It’s the time of the year when commencement addresses are wrapping and everyone is getting on with their summer fun, including the fun being had on the sandy, sunny beaches at Cannes. In considering this year’s award winners, I was reminded of the great commencement address delivered by David Foster Wallace to the graduates of Kenyon College.
In his remarks, Wallace reminds the class of 2005 that “the most obvious and most important realities are often the hardest to talk about.” Where Wallace ends, Cannes picks up. For the award-winning PR campaigns this year are indeed talking about the most important realities and, in doing so, forcing us to do the same.
The Grand Prix winner for PR at Cannes this year is the well-publicized “Scarecrow” campaign for Chipotle, created by Creative Artists Agency, which partnered with Edelman to garner more than 12.5 million YouTube views and 650,000 downloads of the game version of the video. The campaign builds on Chipotle’s commitment to sustainable food by chronicling the Scarecrow’s journey from the industrialized food complex to a more healthy, wholesome lifestyle.
Speaking of wholesome, the Honey Maid “This is Wholesome” campaign, created by Droga5 and publicized by Weber Shandwick, captured a PR Gold for its portrayal of – and bear hug around — modern families. With one felled swoop, this campaign transformed a nostalgic cracker company into a powerhouse brand.

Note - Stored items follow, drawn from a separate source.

-- ==== Sys2Proof/Machine/AuxOut.lean ====
section
/-!
DEFINITION. The auxiliary output (R243 to R247): the clone unit's copies, DisplayPort training, the sideband channel
and scanout.
-/

namespace Sys2Proof.Machine

/-! ## Copies (R244, R245) -/

abbrev roleFree : Nat := 0
abbrev roleScan : Nat := 1
abbrev roleLatest : Nat := 2
abbrev roleWork : Nat := 3

/-- Address of copy `j` of captured view `v`: copies of W × H pixels of 4 bytes stand one after another. -/
def State.copyAddr (s : State) (v j : Nat) : Nat := s.addr36 AUX_CLONE_LO AUX_CLONE_HI + (3 * v + j) * (4 * s.geomW * s.geomH)

/-- Address of pixel (x, y) of a copy. -/
def State.copyPixel (s : State) (v j x y : Nat) : Nat := s.copyAddr v j + 4 * (s.geomW * y + x)

/-- The view AUX_CFG selects. -/
def State.auxView (s : State) : Nat := min (s.bits AUX_CFG 15 8) 143

/-- A FREE copy of unknown content. -/
def Copy.blank : Copy := ⟨roleFree, none, false, 0⟩

/-- A copy with a role. -/
def CloneView.setRole (v : CloneView) (j role : Nat) : CloneView :=
  { v with copies := v.copies.modify j (fun c => { c with role := role }) }

/-- The copy with a role. -/
def CloneView.find (v : CloneView) (role : Nat) : Option Nat := v.copies.findIdx? (fun c => c.role == role)

/-- The newest completed copy: LATEST, or SCAN when there is none. -/
def CloneView.newest (v : CloneView) : Option Nat := (v.find roleLatest).orElse (fun _ => v.find roleScan)

/-- Age key of a copy's content: unknown content is the oldest. -/
def Copy.key (c : Copy) : Nat := match c.frame with | some f => f + 1 | none => 0

/-- The FREE copy with the newest content, the lowest index among equals. -/
def CloneView.freeCopy (v : CloneView) : Option Nat :=
  (List.range v.copies.length).foldl (fun best j =>
    let c := v.copies.getD j ⟨roleScan, none, false, 0⟩
    if c.role ≠ roleFree then best
    else match best with
      | some b => if (v.copies.getD b ⟨roleScan, none, false, 0⟩).key < c.key then some j else best
      | none => some j) none

/-- A view captured anew: its copies are FREE and unknown, but one that is being scanned stays. -/
def CloneView.renew (view : Nat) (old : Option CloneView) : CloneView :=
  match old with
  | some v => if v.view = view then v
              else { view := view, copies := v.copies.map (fun c => if c.role = roleScan then c else Copy.blank) }
  | none => { view := view, copies := List.replicate 3 Copy.blank }

/-- A captured view at a frame start: WORK is chosen; second answer, whether no copy is FREE. -/
def CloneView.start (v : CloneView) : CloneView × Bool :=
  match v.freeCopy with
  | some j => ({ v with copies := v.copies.modify j (fun c => { c with role := roleWork, done := false }) }, false)
  | none => (v, true)

/-- A frame is not captured or not promoted: counted, source 388. -/
def State.cloneSkip (s : State) (n : Nat) : State := if n = 0 then s else (s.countN AUX_SKIP_CNT n).raise 388 0

/-- Frame start: the captured views and their WORK copies; `wb` is the writeback view while writeback is enabled. -/
def State.cloneStart (s : State) (wb : Option Nat) : State :=
  let a := CloneView.renew s.auxView s.aux.views.head?
  let l := match wb with
    | some w => if w = s.auxView then [a] else [a, CloneView.renew w s.aux.views[1]?]
    | none => [a]
  let r := l.map CloneView.start
  State.cloneSkip { s with aux := { s.aux with views := r.map (fun e => e.1) } } (r.filter (fun e => e.2)).length

/-- Copy one hogel's pixel. -/
def State.copyHogel (s : State) (v src dst x y : Nat) : State :=
  s.memWrite 13 (s.copyPixel v dst x y) (s.memRead (s.copyPixel v src x y) 4)

/-- Hogels that the WORK copy lacks: those outside the frame's rectangles that changed since its content, which are those
of the last completed frame's rectangles when WORK is one frame behind it, and any otherwise (R245). -/
def State.lacking (s : State) (work newest : Copy) : List (Nat × Nat) :=
  let last := s.rdN SPL_FRAME_CNT
  let behind := decide (0 < last) && newest.frame == some last && work.frame == some (last - 1)
  let from_ := if behind then s.aux.prev else [⟨0, s.geomW, 0, s.geomH⟩]
  (List.range s.geomH).flatMap (fun y => ((List.range s.geomW).filter (fun x =>
    from_.any (fun r => decide (r.x0 ≤ x ∧ x < r.x1 ∧ r.y0 ≤ y ∧ y < r.y1))
      && s.frame.rects.all (fun r => !decide (r.1.x0 ≤ x ∧ x < r.1.x1 ∧ r.1.y0 ≤ y ∧ y < r.1.y1)))).map (fun x => (x, y)))

/-- The copying into the WORK copy of captured view `v` ends. -/
def cloneCopyDone (v : Nat) (s : State) : State :=
  match s.aux.views[v]? with
  | none => s
  | some cv => match cv.find roleWork with
    | none => s
    | some j =>
      let work := cv.copies.getD j Copy.blank
      if work.done then s
      else
        let s1 := match cv.newest with
          | none => s
          | some n => (s.lacking work (cv.copies.getD n Copy.blank)).foldl (fun (st : State) (q : Nat × Nat) => st.copyHogel v n j q.1 q.2) s
        { s1 with aux := { s1.aux with views := s1.aux.views.modify v (fun u =>
            { u with copies := u.copies.modify j (fun c => { c with done := true }) }) } }

/-- A code enters the mirror: each WORK copy of a view that shows the ray takes its pixel component (R244). -/
def State.captureRay (s : State) (x y i code : Nat) : State :=
  (List.range s.aux.views.length).foldl (fun st v => match st.aux.views[v]? with
    | none => st
    | some cv => match cv.find roleWork with
      | some j =>
        if cv.view = i / 3 then
          let f : Fld := ⟨0, 10 * (i % 3) + 9, 10 * (i % 3)⟩
          let w : Word := BitVec.ofNat 32 (st.memNat (st.copyPixel v j x y) 4)
          st.memWrite 13 (st.copyPixel v j x y) (leBytes 4 (f.ins w (st.bits (AUX_LUT (code % 4096)) 9 0)).toNat)
        else st
      | none => st) s

/-- A captured view at a completion: a finished WORK becomes LATEST. -/
def CloneView.complete (frame time : Nat) (v : CloneView) : CloneView × Bool :=
  match v.find roleWork with
  | none => (v, false)
  | some j =>
    if (v.copies.getD j Copy.blank).done then
      let v1 := match v.find roleLatest with | some l => v.setRole l roleFree | none => v
      ({ v1 with copies := v1.copies.modify j (fun _ => ⟨roleLatest, some frame, true, time⟩) }, false)
    else ({ v with copies := v.copies.modify j (fun _ => Copy.blank) }, true)

/-- Completion of the frame with number `frame` at the PTP time `time` (R228, R245). -/
def State.cloneComplete (s : State) (frame time : Nat) : State :=
  let r := s.aux.views.map (CloneView.complete frame time)
  State.cloneSkip { s with aux := { s.aux with views := r.map (fun e => e.1), prev := s.frame.rects.map (fun e => e.1) } }
    (r.filter (fun e => e.2)).length

/-- Abort: WORK becomes FREE with its content unknown. -/
def State.cloneAbort (s : State) : State :=
  { s with aux := { s.aux with views := s.aux.views.map (fun v =>
      { v with copies := v.copies.map (fun c => if c.role = roleWork then Copy.blank else c) }) } }

/-! ## DisplayPort (R243, R246, R247) -/

abbrev auxHpd : Fld := ⟨AUX_STATUS, 0, 0⟩
abbrev auxTrained : Fld := ⟨AUX_STATUS, 1, 1⟩
abbrev auxScanning : Fld := ⟨AUX_STATUS, 8, 8⟩

/-- AUX_CMD.TRAIN starts training. -/
def auxTrain (s : State) : State :=
  State.put (State.put { s with aux := { s.aux with training := true } } auxTrained 0) auxScanning 0

/-- The rates with which training succeeds on `l` lanes, as (rate, lanes), the highest rate first. -/
def trainSteps (l : Nat) (passed : List Bool) : List (Nat × Nat) :=
  (([3, 2, 1, 0].zip passed).filter (fun e => e.2)).map (fun e => (e.1, l))

/-- Training ends; per lane count, from the highest rate down, the operands say whether clock recovery and channel
equalisation succeed.  From HBR3 on four lanes it falls back in rate, then in lanes: the first success gives the rate and
the lanes; with none, source 385 (R243, R251). -/
def auxTrainDone (four two one : List Bool) (s : State) : State :=
  if !s.aux.training then s
  else
    let s1 := { s with aux := { s.aux with training := false } }
    match (if s.on auxHpd then (trainSteps 4 four ++ trainSteps 2 two ++ trainSteps 1 one).head? else none) with
    | some e => ((s1.put auxTrained 1).put ⟨AUX_STATUS, 3, 2⟩ e.1).put ⟨AUX_STATUS, 6, 4⟩ e.2
    | none => s1.raise 385 0

/-- Hot-plug changes: source 384; its loss stops scanout. -/
def dpHpd (level : Bool) (s : State) : State :=
  if s.on auxHpd == level then s
  else
    let s1 := (s.putB auxHpd level).raise 384 0
    if level then s1
    else State.put (State.put { s1 with aux := { s1.aux with training := false } } auxTrained 0) auxScanning 0

/-- A write of AUX_CH_CMD starts a sideband transaction. -/
def auxChTransaction (val : Word) (s : State) : State :=
  if s.aux.chBusy.isSome then s
  else State.put { s with aux := { s.aux with chBusy := some (val.toNat % 16, bitsOf val.toNat 7 4 + 1) } } ⟨AUX_CH_STATUS, 1, 0⟩ 1

/-- The transaction ends: reply code, and the data words of a read; source 387. -/
def dpChDone (ok : Bool) (reply : Word) (data : List Word) (s : State) : State :=
  if s.aux.chBusy.isNone then s
  else
    let s1 := (List.range (min 4 data.length)).foldl (fun st i => st.wr (AUX_CH_DATA i) (data.getD i 0)) s
    let s2 := (s1.put ⟨AUX_CH_STATUS, 1, 0⟩ (if ok then 2 else 3)).put ⟨AUX_CH_STATUS, 7, 4⟩ (reply.toNat % 16)
    State.raise { s2 with aux := { s2.aux with chBusy := none } } 387 0

/-- The captured view that scanout shows, and its SCAN copy. -/
def State.scanCopy (s : State) : Option Copy :=
  match s.aux.views.head? with
  | some v => match v.find roleScan with | some j => v.copies[j]? | none => none
  | none => none

/-- InfoFrame of type 0x81: OUI, frame number, completion time and view, with the checksum of CTA-861. -/
def infoFrame (oui frame ns sec view : Nat) : List Byte :=
  let body := leBytes 3 oui ++ leBytes 4 frame ++ leBytes 4 ns ++ leBytes 4 sec ++ leBytes 1 view
  let head : List Byte := [0x81, 1, BitVec.ofNat 8 body.length]
  head ++ [BitVec.ofNat 8 (256 - ((head ++ body).map BitVec.toNat).sum % 256)] ++ body

/-- The active area of a DisplayPort frame starts: a newer LATEST becomes SCAN; AUX_FRAME and the InfoFrame follow. -/
def dpFrameStart (s : State) : State :=
  if !(s.on ⟨AUX_CFG, 0, 0⟩ && s.on auxHpd && s.on auxTrained) then s
  else
    let key (v : CloneView) (j : Option Nat) : Nat := match j with | some i => (v.copies.getD i Copy.blank).key | none => 0
    let s1 := match s.aux.views.head? with
      | some v => match v.find roleLatest with
        | some l =>
          if key v (v.find roleScan) < key v (some l) then
            let v1 := match v.find roleScan with | some c => v.setRole c roleFree | none => v
            { s with aux := { s.aux with views := s.aux.views.set 0 (v1.setRole l roleScan) } }
          else s
        | none => s
      | none => s
    let n := match s1.scanCopy with | some c => c.frame.getD 0 | none => 0
    let t := match s1.scanCopy with | some c => c.time | none => 0
    let s2 := (State.put { s1 with aux := { s1.aux with blank := [] } } auxScanning 1).wrN AUX_FRAME n
    if s.on ⟨AUX_CFG, 1, 1⟩ then
      { s2 with aux := { s2.aux with infoFrame := infoFrame (s.bits AUX_SDP_OUI 23 0) n (t % 10 ^ 9) (t / 10 ^ 9) s.auxView } }
    else s2

/-- The output pixel (X, Y) of the running DisplayPort frame: three 8-bit components. -/
def State.dpPixel (s : State) (px py : Nat) : List Nat :=
  let k := max 1 (s.bits AUX_CFG 18 16)
  let ox := s.bits AUX_ORIGIN 13 0
  let oy := s.bits AUX_ORIGIN 29 16
  match s.aux.views.head? with
  | some v => match v.find roleScan with
    | some j =>
      if decide (ox ≤ px ∧ px < ox + s.geomW * k ∧ oy ≤ py ∧ py < oy + s.geomH * k)
          && !s.aux.blank.any (fun b => b.1 == py && decide (b.2 ≤ px)) then
        let w := s.memNat (s.copyPixel 0 j ((px - ox) / k) ((py - oy) / k)) 4
        (List.range 3).map (fun c => min ((bitsOf w (10 * c + 9) (10 * c) + 2) / 4) 255)
      else [0, 0, 0]
    | none => [0, 0, 0]
  | none => [0, 0, 0]

/-- Scanout data of line `y` is late from column `x` on: the rest of the line is black, counted, source 386. -/
def dpUnderrun (y x : Nat) (s : State) : State :=
  if !s.on auxScanning then s
  else (State.count { s with aux := { s.aux with blank := (y, x) :: s.aux.blank } } AUX_UNDERRUN_CNT).raise 386 0

end Sys2Proof.Machine
end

Joining Honey Maid for Gold recognition was the UN Foundation campaign “The Autocorrect Truth,” developed by our colleagues at Memac Ogilvy in Dubai. The campaign leverages Google’s autocomplete function to show that, despite the assumption that conversations about gender equality were over, oppressive views about women persist in society today.
In considering these winning campaigns, I was struck by what united them: creativity, excellent execution and effectiveness were all present, to be sure. But what made them stand out to me was how each confronted an obvious reality in such a way so that we were forced to pay attention.
At its core, the Scarecrow campaign is about food, a ubiquitous source of energy for us humans. We value food, but we also value our time and an entire industry of convenience foods has spawned based on not just our need for food but also the premium price we ascribe to our time. The Chipotle campaign forces us to reexamine the value judgments we make every day and ask “what if” – what if there were no trade offs, what if healthy food tasted good, what if convenient food was actually good for you too?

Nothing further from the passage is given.